Find the line containing "let mine := fun" in the listing below. Repeat it exactly, along with each following line up to and including the one containing "if mine x ||".
*** Given data ***
/-- The firmware moves those of the remaining pieces that can move in this cycle (R252); the state, or the fault that stays. -/
def moveRest (core : Nat) (T : Team) (id : Nat) : List Nat → State → Except CopyStop State
  | [], s => .ok s
  | k :: ks, s =>
    match findCopy s core id with
    | none => .ok s
    | some r =>
      if !pieceReady s core T r k then moveRest core T id ks s
      else match movePiece s core r T k with
        | .error .moving => moveRest core T id ks s
        | .error e => .error e
        | .ok (s, g) => moveRest core T id ks (landPiece s core r k g)

/-- The values of a CRED's buffer. -/
def credValues (s : State) (core : Nat) (r : CopyReq) : Except CopyStop (List Val) :=
  (List.range r.count).foldr (fun i acc =>
    match checkAccess s core r.vf ((r.res.base + r.ofs + credWidth r * i) % 2 ^ 64) (credWidth r) .rd false, acc with
    | (_, .error c), _ => .error (.fault c ((r.res.base + r.ofs + credWidth r * i) % 2 ^ 64))
    | (_, .ok ps), .ok l =>
      if piecesMove s ps then .error .moving
      else match readPieces s r.vf ps with
      | .ok b => .ok (BitVec.ofNat 128 (bytesNum b) :: l)
      | .error e => .error e
    | _, .error e => .error e) (.ok [])

/-- The values of a CRED written to its buffer. -/
def credWrite (s : State) (core : Nat) (r : CopyReq) (T : Option Team) (l : List Nat) : Except CopyStop (State × Nat) :=
  (l.zipIdx).foldl (fun acc x => match acc with
    | .error e => .error e
    | .ok (s, g) => match writePlace s core r T (.gl ((r.res.base + r.ofs + credWidth r * x.2) % 2 ^ 64)) (numBytes (credWidth r) x.1) with
      | .ok (s, g') => .ok (s, max g g')
      | .error e => .error e) (.ok (s, 0))

/-- The fault that a CRED's buffer still meets, read or written. -/
def credMeets (s : State) (core : Nat) (r : CopyReq) : Option (TrapCode × Nat) :=
  match credValues s core r, credWrite s core r none (List.replicate r.count 0) with
  | .error (.fault c a), _ => some (c, a)
  | _, .error (.fault c a) => some (c, a)
  | _, _ => none

/-- The firmware's end of a CRED whose buffer met a fault: it goes on, or fails (R187). -/
def credSlowEnd (s : State) (core : Nat) (r : CopyReq) : State :=
  match credMeets s core r with
  | some (c, a) => failCopy s core r c a true
  | none => updCopy s core r.id (fun q => { q with phase := .running, fault := none })

/-- SLOW_PATH_END (R187): the firmware moves what it can of the remainder, or the request fails. -/
def execSlowPathEnd (core id : Nat) (s : State) : Result :=
  match findCopy s core id with
  | none => .next s
  | some r => match getTeam s r.team with
    | none => .next s
    | some T =>
      if r.phase != .slow || bvLate s r then .next s
      else if r.kind == .cred then .next (credSlowEnd s core r)
      else match moveRest core T id (List.range (pieceCount r)) s with
        | .ok s => .next s
        | .error (.fault c a) => .next (failCopy s core r c a true)
        | .error .moving => .next s
        | .error .device => .refused .deviceRegister
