/-- A copy instruction issues with its request. -/
def acceptCopy (s : State) (i : Iss) (o : Op) (c : Ctl) (p : FmtE) (r : CopyReq) : State × CopyReq :=
  let s := advance s i o c (.e p) 0
  let (s, r) := enqueueCopy s i.T.core r
  (updFlight (pendCopyTok s r) i.t i.u (fun f => { f with copies := f.copies ++ [r.id] }), r)

/-- A copy instruction at its turn: the leader's operands, or none; a full queue holds it (R178, R179). -/
def atCopy (o : Op) (c : Ctl) (p : FmtE) (s : State) (k : Iss → Nat → Opnds → Result) : Result :=
  atTurn o c (.e p) s (fun i =>
    if acquireHeld s i then .next s
    else match leader (allOpnds i o c (.e p)) with
      | none => .next (finishNone s i o c (.e p))
      | some (l, x) => if 32 ≤ (getCore s i.T.core).copyQ.length then .next (setWaitKind s i .queue) else k i l x)

/-- A request whose faults are known: it traps, or it finds its view and is accepted. -/
def issueCopy (s : State) (i : Iss) (l : Nat) (o : Op) (c : Ctl) (p : FmtE) (r : CopyReq) (fs : List IssueFault) : Result :=
  let view := if r.sh then shView s i r else none
  match firstOf (fs ++ faultIf (r.sh && view.isNone) .resourceKind .engine r.ridx) with
  | some f => .next (trapHere s i l f.code f.src f.info)
  | none => match view with
    | some (s, v) => .next (acceptCopy s i o c p { r with view := some v }).1
    | none => .next (acceptCopy s i o c p r).1

/-- The entry of a copy, checked with the instruction's own conditions. -/
def withEntry (s : State) (i : Iss) (l : Nat) (o : Op) (c : Ctl) (p : FmtE) (pre : List IssueFault)
    (k : ResEntry → CopyReq × List IssueFault) : Result :=
  match readEntry s i.T p.ridx.toNat with
  | .error e => match firstOf (pre ++ [entryFault e]) with
    | some f => .next (trapHere s i l f.code f.src f.info)
    | none => .next s
  | .ok e => issueCopy s i l o c p (k e).1 (pre ++ (k e).2)

/-! ## CPYT, CPYB, CPYG and CPYS (R190 to R192) -/

/-- The four s32 coordinates of CPYT. -/
def coordsOf (v : Val) : List Int := (List.range 4).map (fun d => sxNat 32 (v.toNat / 2 ^ (32 * d)))

/-- A tensor that CPYT, CPYG and CPYS accept. -/
def tensorOk (e : ResEntry) : Bool := e.kind == .tensor && (List.range e.rank).all (fun d => strideAt e d % e.esize == 0)

/-- CPYT of either kind. -/
def execCpyt (o : Op) (kind : CopyKind) (c : Ctl) (p : FmtE) (s : State) : Result :=
  atCopy o c p s (fun i l x =>
    let off := x.r.toNat % 2 ^ 32
    withEntry s i l o c p (align16 .scratchpad off) (fun e =>
      let r := { newCopy i c p kind e with coords := coordsOf x.l, sp := off }
      if !tensorOk e then (r, faultIf true .resourceKind .engine r.ridx)
      else (r, inWindow i.T off (spLen r) ++ resInWindow i.T r)))

/-- CPYT.ld (R190). -/
def execCpytLd (c : Ctl) (p : FmtE) (s : State) : Result := execCpyt .cpytLd .tileLd c p s
/-- CPYT.st (R190). -/
def execCpytSt (c : Ctl) (p : FmtE) (s : State) : Result := execCpyt .cpytSt .tileSt c p s

/-- CPYB of either kind. -/
def execCpyb (o : Op) (kind : CopyKind) (c : Ctl) (p : FmtE) (s : State) : Result :=
  atCopy o c p s (fun i l x =>
    let ofs := x.l.toNat % 2 ^ 64
    let off := x.r.toNat % 2 ^ 32
    let n := p.imm32.toNat
    withEntry s i l o c p (align16 .globalMem ofs ++ align16 .scratchpad off ++ align16 .engine n ++ inWindow i.T off n) (fun e =>
      let r := { newCopy i c p kind e with ofs := ofs, sp := off, count := n }
      if e.kind != .buffer && e.kind != .tensor then (r, faultIf true .resourceKind .engine r.ridx)
      else (r, resInWindow i.T r)))

/-- CPYB.ld (R191). -/
def execCpybLd (c : Ctl) (p : FmtE) (s : State) : Result := execCpyb .cpybLd .bufLd c p s
/-- CPYB.st (R191). -/
def execCpybSt (c : Ctl) (p : FmtE) (s : State) : Result := execCpyb .cpybSt .bufSt c p s

/-- The window bytes of the rows that a list names in an SP = 1 resource (R378). -/
def rowsInWindow (T : Team) (r : CopyReq) : List IssueFault :=
  let js := (r.list.getD []).filter (fun j => j < dimAt r.res 1)
  let row := min (boxAt r.res 0) (dimAt r.res 0) * r.res.esize
  match js.find? (fun j => row != 0 && T.spBytes < r.res.base + j * strideAt r.res 1 + row) with
  | some j => faultIf true .xlateNotMapped .scratchpad (r.res.base + j * strideAt r.res 1)
  | none => []

/-- CPYG and CPYS: rows named by a list in the window. The rows of an SP = 1 resource are checked by the list as it
stands at issue (log 41). -/
def execRows (o : Op) (kind : CopyKind) (c : Ctl) (p : FmtE) (s : State) : Result :=
  atCopy o c p s (fun i l x =>
    let list := x.l.toNat % 2 ^ 32
    let off := x.r.toNat % 2 ^ 32
    let n := p.imm32.toNat % 2 ^ 12 + 1
    withEntry s i l o c p (align16 .scratchpad list ++ align16 .scratchpad off ++ inWindow i.T list (4 * n)) (fun e =>
      let r := { newCopy i c p kind e with row := list, sp := off, count := n }
      if !tensorOk e || e.rank < 2 then (r, faultIf true .resourceKind .engine r.ridx)
      else
        (r, inWindow i.T off (spLen r) ++ (if e.sp then rowsInWindow i.T (startCopy s i.T r) else []))))

/-- CPYG (R192). -/
def execCpyg (c : Ctl) (p : FmtE) (s : State) : Result := execRows .cpyg .gather c p s
/-- CPYS (R192). -/
def execCpys (c : Ctl) (p : FmtE) (s : State) : Result := execRows .cpys .scatter c p s

/-! ## CPYACC (R193) -/

/-- CPYACC of either kind: the team must hold the engine (R208). -/
def execCpyacc (o : Op) (kind : CopyKind) (c : Ctl) (p : FmtE) (s : State) : Result :=
  atCopy o c p s (fun i l x =>
    let off := x.l.toNat % 2 ^ 32
    let row := p.imm32.toNat % 2 ^ 9
    let n := p.imm32.toNat / 2 ^ 16 % 2 ^ 9 + 1
    let m := (getCore s i.T.core).mat
    let r := { newCopy i c p kind {} with sp := off, row := row, count := n }
    if m.holder != some i.t then .next (trapHere s i l .engineRole .engine (i.f.hdr.hcnt + i.f.idx))
    else issueCopy s i l o c p r
      (align16 .scratchpad off ++ inWindow i.T off (512 * n) ++ faultIf (512 < row + n) .accRange .engine row ++
       faultIf (m.chains.any (fun k => chainTouches k row n)) .chainOrder .engine row))

/-- CPYACC.in (R193). -/
def execCpyaccIn (c : Ctl) (p : FmtE) (s : State) : Result := execCpyacc .cpyaccIn .accIn c p s
/-- CPYACC.out (R193). -/
def execCpyaccOut (c : Ctl) (p : FmtE) (s : State) : Result := execCpyacc .cpyaccOut .accOut c p s

/-! ## PUBL and CPYCAN (R194) -/

/-- The view that PUBL and CPYCAN name, or the fault; PUBL makes a missing record (R184). -/
def namedView (make : Bool) (s : State) (i : Iss) (p : FmtE) : Except IssueFault (State × ViewRef) :=
  match readEntry s i.T p.ridx.toNat with
  | .error e => .error (entryFault e)
  | .ok e => match entryView make s i.T.vf i.t i.T p.ridx.toNat e with
    | some r => .ok r
    | none => .error ⟨.resourceKind, .engine, p.ridx.toNat⟩

/-- PUBL (R194): a clean view completes at once. What TOKQ then reads as P is not said: the token is set as one that no engine
completes, and P reads 0 (log 47, DESIGN CHOICE). -/
def execPubl (c : Ctl) (p : FmtE) (s : State) : Result :=
  atCopy .publ c p s (fun i l _ =>
    match namedView true s i p with
    | .error f => .next (trapHere s i l f.code f.src f.info)
    | .ok (s', v) =>
      let x := (getView s v).getD {}
      if x.count == 0 && !x.dirty then .next (finishNone s i .publ c (.e p))
      else .next (acceptCopy s' i .publ c p { newCopy i c p .publ {} with view := some v }).1)

/-- The requests of saved teams into a view are cancelled: a CRED in flight, and an auto-publish that was put off to a restore and
that no publish has covered since; their tokens are Cancelled (R186). -/
def cancelSaved (s : State) (v : ViewRef) : State :=
  let mine := fun (x : CredInst) => x.copy.view == some v && x.outcome.isNone
  let late := fun (r : CopyReq) => r.view == some v && r.ap && r.phase != .published
  let n := (s.creds.filter mine).length
  let s := (s.creds.filter mine).foldl (fun s x => settleBytes s x.copy) s
  let tok := fun (ids : List Nat) (k : SbTok) =>
    if ids.contains k.req && k.deferred == some v then { k with deferred := none, state := .cancelled } else k
  let team := fun (ids : List Nat) (T : Team) =>
    { T with units := tabMap (fun _ w => { w with toks := tabMapD {} (fun _ k => tok ids k) w.toks }) T.units }
  let saved := fun (x : SavedTeam) =>
    { x with publishes := x.publishes.filter (fun r => !late r)
             team := team ((x.publishes.filter late).map CopyReq.id) x.team }
  let s := { s with
    creds := s.creds.map (fun x =>
      if mine x || (x.outcome == some .complete && late x.copy) then { x with outcome := some .cancelled } else x)
    tenants := tabMap (fun _ V => { V with saved := V.saved.map saved }) s.tenants }
  updView s v (fun x => { x with count := x.count - n })

/-- The requests into a view that have neither been published nor completed, with their cores. -/
def cancelled (s : State) (v : ViewRef) : List (Nat × CopyReq) :=
  s.cores.flatMap (fun c => (c.2.copyQ.filter (fun r => r.view == some v && r.kind != .publ &&
    r.phase != .published && !copyFinished s c.1 r)).map (fun r => (c.1, r)))

/-- Every request into a view that has not been published is cancelled; one that has completed keeps its token (R186).
The bytes of a request without auto-publish that has landed are among the view's unpublished ones. -/
def cancelView (s : State) (v : ViewRef) : State :=
  let rs := cancelled s v
  let s := rs.foldl (fun s r =>
    endCopy (if r.2.phase == .landed && !r.2.ap then s else settleBytes s r.2) r.1 r.2 .cancelled) s
  let s := (((getView s v).getD {}).unpub).foldl (fun s b => takeBytes s b.1 b.2.1 b.2.2) s
  let s := cancelSaved s v
  updView s v (fun x =>
    { x with count := x.count - (rs.filter (fun r => underWay r.2)).length, dirty := false, unpub := [], deferred := false })

/-- CPYCAN (R194): it takes effect as it issues, and its own request, which has nothing more to land, ends as any other (R178,
R181). -/
def execCpycan (c : Ctl) (p : FmtE) (s : State) : Result :=
  atCopy .cpycan c p s (fun i l _ =>
    match namedView false s i p with
    | .error f => .next (trapHere s i l f.code f.src f.info)
    | .ok (_, v) =>
      if viewLate s v ((cancelled s v).map Prod.snd) then .next s
      else .next (acceptCopy (cancelView s v) i .cpycan c p { newCopy i c p .cancel {} with phase := .landed }).1)

/-! ## CPYR, CRED and TOKQ (R195 to R197) -/

/-- CPYR of either kind. -/
def execCpyr (o : Op) (kind : CopyKind) (c : Ctl) (p : FmtE) (s : State) : Result :=
  atCopy o c p s (fun i l x =>
    let ofs := x.l.toNat % 2 ^ 64
    let rem := x.r.toNat % 2 ^ 64
    let tgt := p.imm32.toNat / 2 ^ 27
    let n := p.imm32.toNat % 2 ^ 27
    withEntry s i l o c p (align16 .globalMem ofs ++ align16 .engine n ++
        faultIf (tgt < 12 && !(getTenant s i.T.vf).cfg.ports.contains tgt) .xlatePerm .engine rem) (fun e =>
      let r := { newCopy i c p kind e with ofs := ofs, remote := rem, target := tgt, count := n }
      (r, faultIf (e.kind != .buffer || e.sp) .resourceKind .engine r.ridx)))

/-- CPYR.get (R195). -/
def execCpyrGet (c : Ctl) (p : FmtE) (s : State) : Result := execCpyr .cpyrGet .get c p s
/-- CPYR.put (R195). -/
def execCpyrPut (c : Ctl) (p : FmtE) (s : State) : Result := execCpyr .cpyrPut .put c p s

/-- The view of a shadowed CRED, whose range is that of its values. -/
def credView (s : State) (i : Iss) (r : CopyReq) : Option (State × ViewRef) :=
  if r.ofs + r.count * credWidth r ≤ r.res.size then entryView true s i.T.vf i.t i.T r.ridx r.res else none

/-- CRED (R196). A group that is not installed refuses it: its token is Failed. -/
def execCred (c : Ctl) (p : FmtE) (s : State) : Result :=
  atCopy .cred c p s (fun i l x =>
    let ofs := x.l.toNat % 2 ^ 64
    let g := p.imm32.toNat / 2 ^ 24
    let idx := p.ridx.toNat
    match readEntry s i.T idx with
    | .error e => match firstOf (align16 .globalMem ofs ++ [entryFault e]) with
      | some f => .next (trapHere s i l f.code f.src f.info)
      | none => .next s
    | .ok e =>
      let r := { newCopy i c p .cred e with ofs := ofs, remote := g, count := p.imm32.toNat % 2 ^ 24 + 1, lg := subF p % 2 == 1 }
      let view := if r.sh then credView s i r else none
      match firstOf (align16 .globalMem ofs ++ faultIf (e.kind != .buffer || e.sp || (r.sh && view.isNone)) .resourceKind .engine idx) with
      | some f => .next (trapHere s i l f.code f.src f.info)
      | none =>
        let installed := (getTenant s i.T.vf).cfg.groups.any (fun x => x.1 == g)
        if !installed && bvLate s r then .next s else
        let (s, r) := match view with
          | some (s, v) => acceptCopy s i .cred c p { r with view := some v }
          | none => acceptCopy s i .cred c p r
        if installed then .next s
        else .next (failCopy s i.T.core r .resourceKind 0 false))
***
### Response area
  let mine := fun (x : CredInst) => x.copy.view == some v && x.outcome.isNone
  let late := fun (r : CopyReq) => r.view == some v && r.ap && r.phase != .published
  let n := (s.creds.filter mine).length
  let s := (s.creds.filter mine).foldl (fun s x => settleBytes s x.copy) s
  let tok := fun (ids : List Nat) (k : SbTok) =>
    if ids.contains k.req && k.deferred == some v then { k with deferred := none, state := .cancelled } else k
  let team := fun (ids : List Nat) (T : Team) =>
    { T with units := tabMap (fun _ w => { w with toks := tabMapD {} (fun _ k => tok ids k) w.toks }) T.units }
  let saved := fun (x : SavedTeam) =>
    { x with publishes := x.publishes.filter (fun r => !late r)
             team := team ((x.publishes.filter late).map CopyReq.id) x.team }
  let s := { s with
    creds := s.creds.map (fun x =>
      if mine x || (x.outcome == some .complete && late x.copy) then { x with outcome := some .cancelled } else x)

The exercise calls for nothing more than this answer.